А ведь вечером и ночью прошедшей, хоть и не темной, по иному все было. Стояла в лесу и окрест озера гнетущая тишина. Чувствовали ночью русалки и тоску невнятную, и грусть. А порой – хоть и не признавались себе в этом – страх. Ушла ночь и жаль сейчас покидать насиженное место, на котором так уютно: песчаную теплую косу.

Русава пожала плечами. Волнения лешего и беспокойство Ярины она не понимала.

– Зачем уходить-то, Дубыня? Рано еще. День только занимается. Подумаешь, люди сюда едут. Эка невидаль! Совладаем. Если к Хранибору сейчас идти – так он еще не проснулся. Он поздно спать ложится, иной раз под утро. Мы-то знаем, когда волхв из избы выходит, бога Хорса приветствует. Куда спешить? Рану закрыли, сейчас лубок наложим. Вроде все неплохо пошло – Морана ушла, и вряд ли появится. Вон, глянь: и псица успокоилась. Легла рядом, нас слушает. Разве ты не понял, что грози ее другу беда, она б давно на защиту встала? А я знаю, как ее зовут! – неожиданно и весело воскликнула Русава. – Что мы ее все псицей, да псицей кличем? Непорядок это.

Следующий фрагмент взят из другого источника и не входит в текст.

/-- The passes over groups of lanes give what one pass over all lanes gives (R171). -/
theorem vecPasses_eq_vecSteps {w : Nat} (hw : 8 ∣ w) {lanesPerPass : Nat} (hl : 0 < lanesPerPass)
    (v : BitVec w) : vecPasses lanesPerPass v = vecSteps v := by
  apply BitVec.eq_of_getLsbD_eq
  intro i hi
  have lane_lt : i / 8 < byteCount w := by have := eight_mul_byteCount hw; omega
  have same_lane : (8 * (i / 8) + (7 - i % 8)) / 8 = i / 8 := by omega
  have pass_lt : i / 8 / lanesPerPass < (byteCount w + lanesPerPass - 1) / lanesPerPass := by
    calc i / 8 / lanesPerPass < (i / 8 + lanesPerPass) / lanesPerPass := by
          rw [Nat.add_div_right _ hl]; exact Nat.lt_succ_self _
      _ ≤ _ := Nat.div_le_div_right (by omega)
  rw [vecPasses, foldl_or_getLsbD, Bool.eq_iff_iff]
  simp only [vecSteps_getLsbD hw, laneGroup_getLsbD hw, same_lane, BitVec.ofNat_eq_ofNat,
    BitVec.getLsbD_zero, Bool.false_or, List.any_eq_true, List.mem_range, Bool.and_eq_true,
    decide_eq_true_eq]
  constructor
  · rintro ⟨p, -, hi, -, hv⟩
    exact ⟨hi, hv⟩
  · rintro ⟨hi, hv⟩
    exact ⟨_, pass_lt, hi, rfl, hv⟩

theorem vecRevWith_eq_rev {w : Nat} (hw : 8 ∣ w) {lanesPerPass : Nat} (hl : 0 < lanesPerPass)
    (x : BitVec w) : vecRevWith lanesPerPass x = rev x := by
  rw [vecRevWith, vecPasses_eq_vecSteps hw hl]
  exact eq_rev_of_mirrored_bswap hw x _ (vecSteps_getLsbD hw (bswap x))

theorem vecRev_eq_rev {w : Nat} (hw : 8 ∣ w) (x : BitVec w) : vecRev x = rev x :=
  vecRevWith_eq_rev hw (by decide) x

end Sys2Proof.Machine

/-! ## The loops of the shift-accumulate barrel compute `rev_W`

For each shape: the loop is so many iterations of its body (R222, R225, R226), the registers after i iterations,
and the accumulator at the end. -/

namespace Sys2Proof.Machine

open Sys2Proof

/-! ### Shape (a) -/

theorem itaLoop_eq_iterate {w : Nat} (hw : w < 256) (n fuel : Nat) (r : CountedBarrel w)
    (hn : r.cnt.toNat + n = w) (hf : n < fuel) : itaLoop fuel r = itaBody^[n] r := by
  induction n generalizing r fuel with
  | zero =>
    obtain ⟨fuel, rfl⟩ := Nat.exists_eq_succ_of_ne_zero (Nat.ne_of_gt hf)
    have done : r.cnt = BitVec.ofNat 8 w := by bv_omega
    simp [itaLoop, done]
  | succ n ih =>
    obtain ⟨fuel, rfl⟩ := Nat.exists_eq_succ_of_ne_zero (Nat.ne_of_gt (Nat.zero_lt_of_lt hf))
    have going : r.cnt ≠ BitVec.ofNat 8 w := by bv_omega
    have counted : (itaBody r).cnt.toNat + n = w := by
      show (r.cnt + 1).toNat + n = w
      bv_omega
    rw [Function.iterate_succ_apply, ← ih fuel (itaBody r) counted (by omega)]
    simp [itaLoop, going]

theorem iterate_itaBody_cnt {w : Nat} (x : BitVec w) (i : Nat) :
    (itaBody^[i] (countedStart x)).cnt = BitVec.ofNat 8 i := by
  induction i with
  | zero => rfl
  | succ i ih =>
    rw [Function.iterate_succ_apply']
    simp [itaBody, ih, BitVec.ofNat_add]

theorem iterate_itaBody_src {w : Nat} (x : BitVec w) (i : Nat) : (itaBody^[i] (countedStart x)).src = x >>> i := by
  induction i with
  | zero => simp [countedStart]
  | succ i ih =>
    rw [Function.iterate_succ_apply']
    simp [itaBody, ih, BitVec.shiftRight_add]

theorem itaBody_acc_getLsbD {w : Nat} (r : CountedBarrel w) (k : Nat) :
    (itaBody r).acc.getLsbD k
      = (decide (k < w) && if k = 0 then r.src.getLsbD 0 else r.acc.getLsbD (k - 1)) := by
  cases k <;> simp [itaBody, lowestBit_getLsbD]

/-- After i iterations of shape (a) the accumulator holds the i lowest bits of the operand, mirrored (R222). -/
theorem iterate_itaBody_acc_getLsbD {w : Nat} (x : BitVec w) {i : Nat} (hi : i ≤ w) (k : Nat) :
    (itaBody^[i] (countedStart x)).acc.getLsbD k = (decide (k < i) && x.getLsbD (i - 1 - k)) := by
  induction i generalizing k with
  | zero => simp [countedStart]
  | succ i ih =>
    rw [Function.iterate_succ_apply', itaBody_acc_getLsbD, iterate_itaBody_src]
    cases k with
    | zero =>
      have : 0 < w := by omega
      simp [this]
    | succ k =>
      have same_bit : i - (k + 1) = i - 1 - k := by omega
      by_cases hk : k < i
      · have inside : k + 1 < w := by omega
        simp [ih (by omega), hk, inside, same_bit]
      · simp [ih (by omega), hk]

theorem itaFinal_eq_iterate {w : Nat} (hw : w < 256) (x : BitVec w) :
    itaFinal x = itaBody^[w] (countedStart x) :=
  itaLoop_eq_iterate hw w (w + 1) _ (Nat.zero_add w) (Nat.lt_succ_self w)

theorem itaFinal_acc {w : Nat} (hw : w < 256) (x : BitVec w) : (itaFinal x).acc = rev x := by
  apply BitVec.eq_of_getLsbD_eq
  intro k hk
  rw [itaFinal_eq_iterate hw, iterate_itaBody_acc_getLsbD x le_rfl, rev_getLsbD]

/-! ### Shape (b) -/

theorem itbLoop_eq_iterate {w : Nat} (n fuel : Nat) (r : OffsetBarrel w)
    (going : ∀ i, i < n → (itbBody^[i] r).src ≠ 0) (done : (itbBody^[n] r).src = 0) (hf : n < fuel) :
    itbLoop fuel r = itbBody^[n] r := by
  induction n generalizing r fuel with
  | zero =>
    obtain ⟨fuel, rfl⟩ := Nat.exists_eq_succ_of_ne_zero (Nat.ne_of_gt hf)
    have h0 : r.src = 0 := done
    simp [itbLoop, h0]
  | succ n ih =>
    obtain ⟨fuel, rfl⟩ := Nat.exists_eq_succ_of_ne_zero (Nat.ne_of_gt (Nat.zero_lt_of_lt hf))
    have h0 : r.src ≠ 0 := going 0 (by omega)
    rw [Function.iterate_succ_apply,
      ← ih fuel (itbBody r) (fun i hi => going (i + 1) (by omega)) done (by omega), itbLoop, if_neg h0]

theorem iterate_itbBody_src {w : Nat} (x : BitVec w) (i : Nat) : (itbBody^[i] (offsetStart x)).src = x >>> i := by
  induction i with
  | zero => simp [offsetStart]
  | succ i ih =>
    rw [Function.iterate_succ_apply']
    simp [itbBody, ih, BitVec.shiftRight_add]

theorem iterate_itbBody_off {w : Nat} (x : BitVec w) (i : Nat) :
    (itbBody^[i] (offsetStart x)).off = BitVec.ofNat 8 (w - 1) - BitVec.ofNat 8 i := by
  induction i with
  | zero => simp [offsetStart]
  | succ i ih =>
    rw [Function.iterate_succ_apply']
    rw [itbBody, ih]
    bv_omega

/-- The offset that iteration i uses (R225). -/
theorem iterate_itbBody_off_toNat {w : Nat} (hw : w ≤ 256) (x : BitVec w) {i : Nat} (hi : i < w) :
    (itbBody^[i] (offsetStart x)).off.toNat = w - 1 - i := by
  rw [iterate_itbBody_off]
  bv_omega

/-- After i iterations of shape (b) the i lowest bits of the operand stand mirrored at the top of the
accumulator (R225). -/
theorem iterate_itbBody_acc_getLsbD {w : Nat} (hw : w ≤ 256) (x : BitVec w) {i : Nat} (hi : i ≤ w) {k : Nat}
    (hk : k < w) :
    (itbBody^[i] (offsetStart x)).acc.getLsbD k
      = (decide (w - 1 - k < i) && x.getLsbD (w - 1 - k)) := by
  induction i with
  | zero => simp [offsetStart]
  | succ i ih =>
    rw [Function.iterate_succ_apply']
    simp only [itbBody, BitVec.getLsbD_or, BitVec.getLsbD_shiftLeft, lowestBit_getLsbD, iterate_itbBody_src,
      BitVec.getLsbD_ushiftRight, iterate_itbBody_off_toNat hw x (show i < w by omega), ih (by omega)]
    obtain hlt | heq | hgt := Nat.lt_trichotomy (w - 1 - k) i
    · have above : k - (w - 1 - i) ≠ 0 := by omega
      have old : w - 1 - k < i + 1 := by omega
      simp [hlt, above, old]
    · have here : k - (w - 1 - i) = 0 := by omega
      have reached : ¬ k < w - 1 - i := by omega
      have pos : 0 < w := by omega
      simp [heq, here, reached, pos, hk]
    · have below : k < w - 1 - i := by omega
      have later : ¬ w - 1 - k < i + 1 := by omega
      have not_old : ¬ w - 1 - k < i := by omega
      simp [below, later, not_old]

theorem shiftRight_eq_zero_iff {w : Nat} (x : BitVec w) (i : Nat) : x >>> i = 0 ↔ bitLength x ≤ i := by
  have vanishes : x >>> i = 0 ↔ x.toNat < 2 ^ i := by
    rw [BitVec.toNat_eq, BitVec.toNat_ushiftRight, Nat.shiftRight_eq_div_pow]
    simp [Nat.div_eq_zero_iff]
  rw [vanishes, bitLength]
  split
  next h0 => simp [h0]
  next h0 =>
    have pos : x.toNat ≠ 0 := fun h => h0 (BitVec.eq_of_toNat_eq (by simpa using h))
    rw [← Nat.log2_lt pos]
    exact Iff.rfl

theorem bitLength_le {w : Nat} (x : BitVec w) : bitLength x ≤ w :=
  (shiftRight_eq_zero_iff x w).1 (BitVec.ushiftRight_eq_zero le_rfl)

/-- Shape (b) makes exactly `L(x)` iterations (R225). -/
theorem itbFinal_eq_iterate {w : Nat} (x : BitVec w) :
    itbFinal x = itbBody^[bitLength x] (offsetStart x) := by
  apply itbLoop_eq_iterate
  · intro i hi
    rw [iterate_itbBody_src, Ne, shiftRight_eq_zero_iff]
    omega
  · rw [iterate_itbBody_src, shiftRight_eq_zero_iff]
  · have := bitLength_le x
    omega

theorem getLsbD_of_bitLength_le {w : Nat} (x : BitVec w) {k : Nat} (hk : bitLength x ≤ k) :
    x.getLsbD k = false := by
  have gone : (x >>> k).getLsbD 0 = false := by rw [(shiftRight_eq_zero_iff x k).2 hk]; simp
  simpa using gone

theorem itbFinal_acc {w : Nat} (hw : w ≤ 256) (x : BitVec w) : (itbFinal x).acc = rev x := by
  apply BitVec.eq_of_getLsbD_eq
  intro k hk
  rw [itbFinal_eq_iterate, iterate_itbBody_acc_getLsbD hw x (bitLength_le x) hk, rev_getLsbD]
  by_cases hL : w - 1 - k < bitLength x
  · simp [hL, hk]
  · simp [getLsbD_of_bitLength_le x (Nat.le_of_not_lt hL)]

/-! ### The nibble variant -/

theorem itnLoop_eq_iterate (n fuel : Nat) (r : CountedBarrel 32) (hn : r.cnt.toNat + n = 8)
    (hf : n < fuel) : itnLoop fuel r = itnBody^[n] r := by
  induction n generalizing r fuel with
  | zero =>
    obtain ⟨fuel, rfl⟩ := Nat.exists_eq_succ_of_ne_zero (Nat.ne_of_gt hf)
    have done : r.cnt = 8 := by bv_omega
    simp [itnLoop, done]
  | succ n ih =>
    obtain ⟨fuel, rfl⟩ := Nat.exists_eq_succ_of_ne_zero (Nat.ne_of_gt (Nat.zero_lt_of_lt hf))
    have going : r.cnt ≠ 8 := by bv_omega
    have counted : (itnBody r).cnt.toNat + n = 8 := by
      show (r.cnt + 1).toNat + n = 8
      bv_omega
    rw [Function.iterate_succ_apply, ← ih fuel (itnBody r) counted (by omega), itnLoop, if_neg going]

theorem itnFinal_eq_iterate (x : BitVec 32) : itnFinal x = itnBody^[8] (countedStart x) :=
  itnLoop_eq_iterate 8 9 _ rfl (by decide)

theorem iterate_itnBody_cnt (x : BitVec 32) (i : Nat) : (itnBody^[i] (countedStart x)).cnt = BitVec.ofNat 8 i := by
  induction i with
  | zero => rfl
  | succ i ih =>
    rw [Function.iterate_succ_apply']
    simp [itnBody, ih, BitVec.ofNat_add]

theorem iterate_itnBody_src (x : BitVec 32) (i : Nat) : (itnBody^[i] (countedStart x)).src = x := by
  induction i with
  | zero => rfl
  | succ i ih => rw [Function.iterate_succ_apply', itnBody, ih]

/-- Iteration i of the nibble variant reads nibble i of the operand (R226). -/
theorem itnNibble_iterate_itnBody (x : BitVec 32) {i : Nat} (hi : i < 8) :
    itnNibble (itnBody^[i] (countedStart x)) = x.extractLsb' (4 * i) 4 := by
  have cnt_eq : (itnBody^[i] (countedStart x)).cnt.toNat = i := by rw [iterate_itnBody_cnt]; bv_omega
  rw [itnNibble, cnt_eq, iterate_itnBody_src]
  apply BitVec.eq_of_getLsbD_eq
  intro t ht
  simp

/-- After i iterations of the nibble variant the 4i top bits of the accumulator are those of the mirrored
operand and the others are 0 (R226). -/
theorem iterate_itnBody_acc_getLsbD (x : BitVec 32) {i : Nat} (hi : i ≤ 8) {k : Nat} (hk : k < 32) :
    (itnBody^[i] (countedStart x)).acc.getLsbD k = (decide (31 - k < 4 * i) && x.getLsbD (31 - k)) := by
  induction i with
  | zero => simp [countedStart]
  | succ i ih =>
    have cnt_eq : (itnBody^[i] (countedStart x)).cnt.toNat = i := by rw [iterate_itnBody_cnt]; bv_omega
    rw [Function.iterate_succ_apply']
    simp only [itnBody, itnNibble_iterate_itnBody x (show i < 8 by omega), cnt_eq, ntab_eq_rev, BitVec.getLsbD_or,
      BitVec.getLsbD_shiftLeft, BitVec.getLsbD_setWidth, rev_getLsbD, BitVec.getLsbD_extractLsb', ih (by omega)]
    by_cases hold : 31 - k < 4 * i
    · have above : ¬ k - (28 - 4 * i) < 4 := by omega
      have still : 31 - k < 4 * (i + 1) := by omega
      simp [hold, above, still]
    · by_cases hnow : 31 - k < 4 * (i + 1)
      · have reached : ¬ k < 28 - 4 * i := by omega
        have inside : k - (28 - 4 * i) < 4 := by omega
        have inside' : k - (28 - 4 * i) < 32 := by omega
        have source : 4 * i + (4 - 1 - (k - (28 - 4 * i))) = 31 - k := by omega
        have mirrored : 4 - 1 - (k - (28 - 4 * i)) < 4 := by omega
        simp only [source]
        simp [hold, hnow, reached, inside, inside', mirrored, hk]
      · have below : k < 28 - 4 * i := by omega
        simp [hold, hnow, below]

theorem itnFinal_acc (x : BitVec 32) : (itnFinal x).acc = rev x := by
  apply BitVec.eq_of_getLsbD_eq
  intro k hk
  rw [itnFinal_eq_iterate, iterate_itnBody_acc_getLsbD x le_rfl hk, rev_getLsbD]
  have : 31 - k < 4 * 8 := by omega
  simp [this, hk]

end Sys2Proof.Machine

/-! ## The engine answers the master rule

Each datapath answers `rev_W` of its operand, so every command answers the master rule of its width (R114), for
any `FLOAT_WIDTHS`. -/

namespace Sys2Proof.Machine

open Sys2Proof

/-- The command completes at `s` and answers `rev_W` of the operand with status OK (R112, R114). -/
def AnswersRev (w : Nat) (s : State) (a : Answer) : Prop :=
  ∃ t, a = .next t ∧ Answered ⟨(rev (s.opndQ.setWidth w)).setWidth 128, .ok⟩ s t

/-- A datapath that touches its own registers only and responds with `rev_W` of the operand answers so. -/
theorem answersRev_of_respondOk {w : Nat} {s s' : State} {y : BitVec w} (hy : y = rev (s.operand w))
    (hr : s'.responses = s.responses) (hc : s'.cmdQ = s.cmdQ) (ho : s'.opndQ = s.opndQ)
    (hh : s'.host = s.host) : AnswersRev w s (.next (s'.respondOk y)) := by
  subst hy
  exact ⟨_, rfl, rfl, by rw [State.respondOk_responses, hr]; rfl, hc, ho, hh⟩

theorem runBc_answersRev {w : Nat} (hw : 8 ∣ w) (s : State) : AnswersRev w s (runBc w s) :=
  answersRev_of_respondOk (bcRev_eq_rev hw _) rfl rfl rfl rfl

theorem runVec_answersRev {w : Nat} (hw : 8 ∣ w) (s : State) : AnswersRev w s (runVec w s) :=
  answersRev_of_respondOk (vecRev_eq_rev hw _) rfl rfl rfl rfl

theorem runLut_answersRev {w : Nat} (hw : 8 ∣ w) (s : State) : AnswersRev w s (runLut w s) :=
  answersRev_of_respondOk (lutRev_eq_rev hw _) rfl rfl rfl rfl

– И как? – сглотнув и чуть успокаиваясь от рассудительных слов русалки спросил Дубыня. – Как потомицы Семаргла имя?

– Как, как?! – засмеялась Русава. – Аль не понял? Слышали, когда Кирилл только что на миг в себя пришел, глаза открыл и ее увидел, то слово одно сказал – «Шейла»? А ведь это ее имя! Да, Шейла? Так тебя величают?

Русава опять не удержалась. Улыбаясь, потянулась к псице и положив на ее лобастую голову руку, принялась тихонечко, и уже умело почесывать за ухом. Большой, диковинный зверь выглядел таким мягким, таким теплым, что русалке все время хотелось ее трогать и тискать.

Но псица не стала нежиться. Она вскочила, перебрала лапами и неожиданно лизнула протянутую руку. Потом обвела русалок взглядом глубоких черно-желтых глаз и несколько раз гулко пролаяла. Затем, неторопливо и как-то странно – будто запинаясь – сказала:

– Да, ты права! Это мое имя! Шейла! Так меня называет вожак. И вы меня так зовите. И еще: вожак и другие люди, которые живут там, в ином мире откуда мы пришли, называют таких как я псами или собаками. Я собака. Я пес. Может называть меня и так. Спасибо вам, что помогли вожаку! Я очень благодарна! Этого я никогда не забуду! Но Дубыня прав: сюда идут чужие люди. Я их чую, чую запах больших зверей, на которых они едут.

– А когда они сюда подъедут? – спросила Велла. – Раз ты чуешь людей, то ответь, скоро они будут тут?

Шейла задумалась, видимо соображая как лучше ответить. Глянула на солнце, что поднялось уже высоко.

– Они будут тут, когда солнце повиснет над во-он тем высоким деревом. Если бы мой вожак, Кирилл, посмотрел на свои часы, он бы вам точно ответил. А я могу сказать только так: по движению солнца.

Дубыня посмотрел на солнце, на вершину высокой сосны, что указала Шейла. Что ж, немного времени есть. Люди сюда едут, но к косе доберутся не так скоро, как он посчитал. Дубыня чуть успокоился, перестал суетиться. «Эк, какую промашку дал! – корил он себя. – А все волнение… Мне б прикинуть, сообразить, где я их видел. Так сверху разве разберешь: далеко они от косы, или почти рядом? Опять же, там буреломы, коням не пройти, значит, объезжать их будут… Время есть, сообразим, как нежданным гостям получше глаза отвести… Но все-таки – до чего разумный и смышленый зверь! Эх, и свезло мне!..»

Леший, взвешивая каждое слово, заговорил уже неторопливо и раздумчиво.